Thursday, 6 June 2019

Glass ★★☆☆☆


M. Night Shyamalan’s has got to have one of the most inconsistent filmographies in the history of cinema. When he’s good, he’s great (The Sixth Sense) and when he’s bad, he’s bloody abysmal (The Happening). His latest film, Glass, sits somewhere in between his two opposite levels of quality, with a resounding and disappointing “meh”. 

In 2016, Shyamalan made a comeback with Split. The psychological thriller introduced audiences to The Horde (James McAvoy), a man with 23 different personalities, as he kidnapped and imprisons three teenage girls in an isolated underground facility. As the film goes on, we learn more about the so-called “Beast”, one of his personalities with super-strength and abilities. If you haven’t seen the film, I strongly recommend it – it’s a bloody good watch, thanks mainly to an absolutely phenomenal performance from McAvoy. But as you all know, the film ended with a shocking reveal that it was, in fact, a sequel to M. Night’s Unbreakable all along. Shortly after the release of Split, Shyamalan revealed the unsurprising news that he was working on a film which would bring together the characters from both films for a showdown. The result was Glass.


Following the conclusion of Split, Glass finds David Dunn (Bruce Willis) pursuing the superhuman figure of The Horde (McAvoy) in a series of escalating encounters, while the shadowy presence of Elijah Price/Mr Glass (Samuel L. Jackson) emerges as an orchestrator who holds secrets critical to both men.

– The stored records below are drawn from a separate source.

/-! ### ADOPT (R177) -/

/-- The steam request of an adoption, of a section to be held from a state that holds a claim. -/
theorem adoptSteam_claims {s : State} {i : SectionId} (h : s.claimLaw)
    (k : (s.sec i).heldSteaming) : (s.adoptSteam i).claimLaw := by
  unfold State.adoptSteam
  dsimp only
  by_cases c : (hasClaim i s.steam.claims || hasClaim i s.steam.queue) = true
  · have e : Steam.request s.now i (s.sec i).demand true s.steam = (s.steam, []) := by
      unfold Steam.request
      rw [if_pos c]
    rw [e]
    have p : s.putSteam s.steam = s := by unfold State.putSteam; rw [if_pos rfl]
    rw [p]
    exact h
  · have n := c
    simp only [Bool.or_eq_true, not_or, Bool.not_eq_true] at n
    have ns : HoldReason.steam ∉ (s.sec i).holds := fun m => by
      have := (h i).2.2 m
      rw [n.2] at this
      exact absurd this (by decide)
    by_cases z : (s.sec i).demand = 0
    · have e : Steam.request s.now i (s.sec i).demand true s.steam = (s.steam, [.grant i]) := by
        unfold Steam.request
        rw [if_neg c, if_pos z]
      rw [e]
      have p : s.putSteam s.steam = s := by unfold State.putSteam; rw [if_pos rfl]
      rw [p]
      exact h
    · by_cases r : (s.steam.queue.isEmpty &&
          decide ((s.sec i).demand ≤ s.steam.effective - s.steam.claimedSum)) = true
      · have e : Steam.request s.now i (s.sec i).demand true s.steam = ({ s.steam with
            claims := s.steam.claims ++ [{ sec := i, demand := (s.sec i).demand, since := s.now }] },
            [.grant i]) := by
          unfold Steam.request
          rw [if_neg c, if_neg z, if_pos r]
        rw [e]
        dsimp only
        rw [if_neg (by simp)]
        intro j
        rw [steam_putSteam]
        refine claimAt_putSteam _ _ ?_
        by_cases x : j = i
        · subst x
          refine Section.claimLaw_steaming ns (by dsimp only; rw [n.2]; decide) fun _ => .inr (.inr k)
        · have y := h j
          have q : (i == j) = false := by simp [Ne.symm x]
          unfold State.claimAt at *
          dsimp only
          rw [hasClaim_append, hasClaim_cons, q, Bool.false_or]
          simpa [hasClaim] using y
      · have e : Steam.request s.now i (s.sec i).demand true s.steam = ({ s.steam with
            queue := s.steam.queue ++ [{ sec := i, demand := (s.sec i).demand, since := s.now }] },
            [.steam i]) := by
          unfold Steam.request
          rw [if_neg c, if_neg z, if_neg r]
          simp
        rw [e]
        dsimp only
        rw [if_pos (by simp)]
        intro j
        show State.claimAt _ (State.insertHolds _ i _).steam j
        rw [(insertHolds_onlySections _ _ _).steam, steam_putSteam]
        by_cases x : j = i
        · subst x
          unfold State.claimAt
          rw [sec_insertHolds, if_pos rfl, sec_putSteam]
          refine ⟨fun y => absurd y (by dsimp only; rw [n.1]; decide), fun _ => .inr (.inr (.inl ⟨k, ?_⟩)),
            fun _ => ?_⟩
          · exact mem_insertAll.2 (.inl List.mem_cons_self)
          · dsimp only
            rw [hasClaim_append, hasClaim_cons]
            simp
        · refine claimAt_of_sec (s := s) ?_ ?_ ?_
          · have y := h j
            have q : (i == j) = false := by simp [Ne.symm x]
            unfold State.claimAt at *
            dsimp only
            rw [hasClaim_append, hasClaim_cons, q, Bool.false_or]
            simpa [hasClaim] using y
          · rw [sec_insertHolds, if_neg x, sec_putSteam]
          · show s.work ⊆ (s.putSteam _).work
            rw [work_putSteam]
            exact List.Subset.refl _

theorem adopt_claims {s : State} {i : SectionId} {st : SectionState} (k : s.steamLaws)
    (h : HoldReason.restart ∈ (s.sec i).holds) (d : st ≠ .held) : (s.adopt i st).claimLaw := by
  have held : (s.sec i).state = .held := (k.hold i).1.2 (List.ne_nil_of_mem h)
  have none_ : (s.sec i).heldFrom = none := ((k.hold i).2.2.1 held).2 h
  -- held-from named: no section held from nothing yet stands on a list by its state
  have named : Carries s (s.setSec i { s.sec i with heldFrom := some st }) := by
    refine .one (i := i) rfl (List.Subset.refl _) (fun j e => by rw [State.sec_setSec, if_neg e])
      fun x => ?_
    unfold State.claimAt
    rw [State.sec_setSec, if_pos rfl]
    have no : ¬ (s.sec i).heldSteaming := by
      rintro ⟨_, b, e, _⟩
      rw [none_] at e
      exact absurd e (by simp)
    refine ⟨fun y => ?_, fun y => ?_, x.2.2⟩
    · rcases x.1 y with z | z | z
      · exact .inl z
      · exact .inr (.inl z)
      · exact absurd z.1 no
    · rcases x.2.1 y with z | z | z | z
      · exact .inl z
      · exact .inr (.inl z)
      · exact absurd z.1 no
      · exact .inr (.inr (.inr z))
  unfold State.adopt
  dsimp only
  -- the record once FULL has been added
  have pressed : ∀ t, t = (if st.passesLiquor then
      (s.setSec i { s.sec i with heldFrom := some st }).insertHolds i
        ((((s.setSec i { s.sec i with heldFrom := some st }).downstreamOf i).filter
          (s.setSec i { s.sec i with heldFrom := some st }).full).map .full)
      else s.setSec i { s.sec i with heldFrom := some st }) →
      Carries s t ∧ (t.sec i).state = .held ∧ (t.sec i).heldFrom = some st := by
    intro t e
    subst e
    split
    · refine ⟨named.trans (insertHolds_claims (by simp)), ?_, ?_⟩ <;>
        rw [sec_insertHolds, if_pos rfl, State.sec_setSec, if_pos rfl]
      exact held
    · refine ⟨named, ?_, ?_⟩ <;> rw [State.sec_setSec, if_pos rfl]
      exact held
  generalize hp : (if st.passesLiquor then _ else _ : State) = p
  obtain ⟨c, e1, e2⟩ := pressed p hp.symm
  have last : ∀ t : State, t.claimLaw → (t.sec i).state = .held → (t.sec i).heldFrom = some st →
      (t.removeReason i .restart .restore).claimLaw := by
    intro t x a b
    exact (removeReason_carries i _ (fun _ => a) (by rw [b]; simpa using d) (by simp)).law x
  split
  · next q =>
    have x := adoptSteam_claims (c.law k.claim) ⟨e1, st, e2, q.1⟩
    have recs : (((p.adoptSteam i).sec i).state = .held) ∧ (((p.adoptSteam i).sec i).heldFrom = some st) := by
      unfold State.adoptSteam
      dsimp only
      split
      · rw [sec_insertHolds, if_pos rfl, sec_putSteam]; exact ⟨e1, e2⟩
      · rw [sec_putSteam]; exact ⟨e1, e2⟩
    exact last _ x recs.1 recs.2
  · exact last _ (c.law k.claim) e1 e2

While it is initially rather exciting to revisit the characters of Dunn and Price after almost 20 years, the novelty soon wears off when it becomes abundantly clear that they are both too old for this shit. The whole thing reeks of a missed opportunity – it is, quite simply, too late. Years ago, this might’ve been a goer, but in 2019 it hits the ground with an almighty thud. That’s not to say the film is without positives. James McAvoy is, again, just stunning in the role of The Horde. He makes every single one of the personalities feel like its own layered character and it is simply staggering to watch him work in these films. A straight-up sequel to Split without this shoehorned Unbreakable link would’ve been the way to go because McAvoy’s Horde is one of the best supernatural characters in years.


The film suffers from a feeling of opportunistic desperation, creating a cinematic universe that absolutely nobody asked for. We did not need to revisit Dunn and Price and we certainly didn’t need to expand the universe they lived in – Unbreakable was a nice little self-contained slice of early 00s cinema with a lot of happy nostalgic memories attached. Bringing these characters back is akin to flogging a dead horse, and leaves such a sour taste in the mouth that it actually impacts one’s happy memories of the original film. Glass is a mess. Filled with narrative cock-ups and missed opportunities, you’ll spend the whole time yelling at the television in disbelief and anger at the paths the film is inexplicably taking. It’s an enormous disappointment, but then again, what did we really expect from this convoluted premise from the man who brought us The Happening, After Earth and The Visit? Glass is another shattered mess from ol’ M. Night.